--- What is required ---
In the records below, find the line that contains "The bit number" and the line that contains "def flag (p". Set down exactly those lines and every line between them, and nothing more.

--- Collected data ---
-- Opening Marker --

-- ==== Sys2Proof/Machine/Flags.lean ====
section
/-! DEFINITION. The status register's bits (`10_state.md` R14) and the ALU and flag helpers (`41_alu.md` R120 to R128).
Each helper is a function of the values it is called with, so a source that is also the destination is read before it is
written (R129 h). The micro-programs under `tick` and the instruction-level meanings under `exec` call the same helpers. -/

namespace Sys2Proof.Machine

/-- The bits of P (`10_state.md` R14); `r` is the reserved bit 5 (R16). -/
inductive Flag where
  | c | z | i | d | b | r | v | n
deriving DecidableEq, Repr

/-- The bit number of a flag (`10_state.md` R14). -/
def Flag.bit : Flag → Nat
  | .c => 0 | .z => 1 | .i => 2 | .d => 3 | .b => 4 | .r => 5 | .v => 6 | .n => 7

/-- `P.f` (`00_scope.md` R37). -/
def flag (p : Byte) (f : Flag) : Bool := p.getLsbD f.bit

/-- `P.f <- value`. -/
def setFlag (p : Byte) (f : Flag) (value : Bool) : Byte :=
  if value then p ||| (1#8 <<< f.bit) else p &&& ~~~ (1#8 <<< f.bit)

/-- `set_nz(v)` (R120). -/
def setNz (v p : Byte) : Byte := setFlag (setFlag p .z (decide (v = 0#8))) .n (v.getLsbD 7)

/-- `compare(r, v)` on P (R121): C iff no borrow, N and Z from the truncated difference. -/
def compareFlags (r v p : Byte) : Byte := setNz (r - v) (setFlag p .c (decide (v.toNat ≤ r.toNat)))

/-- The sum of R122 before it is truncated, 0 to 511. -/
def adcSum (a v p : Byte) : Nat := a.toNat + v.toNat + (flag p .c).toNat

/-- `adc(v)` in binary mode (R122): the new A and P. -/
def adc (a v p : Byte) : Byte × Byte :=
  let t := adcSum a v p
  let r := BitVec.ofNat 8 t
  let p := setFlag p .v (decide (~~~ (a ^^^ v) &&& (a ^^^ r) &&& 0x80#8 ≠ 0#8))
  let p := setFlag p .c (decide (0xFF < t))
  (r, setNz r p)

/-- The difference of R123 before it is truncated, -256 to 255. -/
def sbcDiff (a v p : Byte) : Int := (a.toNat : Int) - (v.toNat : Int) - (1 - ((flag p .c).toNat : Int))

/-- `sbc(v)` in binary mode (R123): the new A and P. -/
def sbc (a v p : Byte) : Byte × Byte :=
  let t := sbcDiff a v p
  let r := BitVec.ofInt 8 t
  let p := setFlag p .v (decide ((a ^^^ v) &&& (a ^^^ r) &&& 0x80#8 ≠ 0#8))
  let p := setFlag p .c (decide (0 ≤ t))
  (r, setNz r p)

/-- `asl(v)` (R124): the result and the new P. -/
def asl (v p : Byte) : Byte × Byte :=
  let r := v <<< 1
  (r, setNz r (setFlag p .c (v.getLsbD 7)))

/-- `lsr(v)` (R125). -/
def lsr (v p : Byte) : Byte × Byte :=
  let r := v >>> 1
  (r, setNz r (setFlag p .c (v.getLsbD 0)))

/-- `rol(v)` (R127): the old carry enters at bit 0. -/
def rol (v p : Byte) : Byte × Byte :=
  let r := (v <<< 1) ||| (BitVec.ofBool (flag p .c)).setWidth 8
  (r, setNz r (setFlag p .c (v.getLsbD 7)))

/-- `ror(v)` (R128): the old carry enters at bit 7. -/
def ror (v p : Byte) : Byte × Byte :=
  let r := (v >>> 1) ||| ((BitVec.ofBool (flag p .c)).setWidth 8 <<< 7)
  (r, setNz r (setFlag p .c (v.getLsbD 0)))

/-- What a read instruction does with A, P and its operand byte: the new A and P, or none where it raises
`DecimalModeUnsupported` (R126). -/
abbrev ReadOp := Byte → Byte → Byte → Option (Byte × Byte)

/-- What a shift does with its operand and P: the result and the new P. -/
abbrev ShiftOp := Byte → Byte → Byte × Byte

/-- LDA: `A <- v; set_nz(v)` (`42_load_store.md` R130, R131). -/
def opLda : ReadOp := fun _ p v => some (v, setNz v p)

/-- ORA: `A <- A | v; set_nz(A)` (`43_logic_arith.md` R140, R141). -/
def opOra : ReadOp := fun a p v => some (a ||| v, setNz (a ||| v) p)

/-- AND: `A <- A & v; set_nz(A)` (`43_logic_arith.md` R142, R143). -/
def opAnd : ReadOp := fun a p v => some (a &&& v, setNz (a &&& v) p)

/-- EOR: `A <- A ^ v; set_nz(A)` (`43_logic_arith.md` R144, R145). -/
def opEor : ReadOp := fun a p v => some (a ^^^ v, setNz (a ^^^ v) p)

/-- ADC: `adc(v)`, which faults when P.D = 1 (`43_logic_arith.md` R146, R147; R126). -/
def opAdc : ReadOp := fun a p v => if flag p .d then none else some (adc a v p)

/-- SBC: `sbc(v)`, which faults when P.D = 1 (`43_logic_arith.md` R148, R149; R126). -/
def opSbc : ReadOp := fun a p v => if flag p .d then none else some (sbc a v p)

/-- CMP: `compare(A, v)`, A unchanged (`43_logic_arith.md` R150, R151). -/
def opCmp : ReadOp := fun a p v => some (a, compareFlags a v p)

end Sys2Proof.Machine
end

-- Closing Marker --

--- Reply to the exercise ---
/-- The bit number of a flag (`10_state.md` R14). -/
def Flag.bit : Flag → Nat
  | .c => 0 | .z => 1 | .i => 2 | .d => 3 | .b => 4 | .r => 5 | .v => 6 | .n => 7

/-- `P.f` (`00_scope.md` R37). -/
def flag (p : Byte) (f : Flag) : Bool := p.getLsbD f.bit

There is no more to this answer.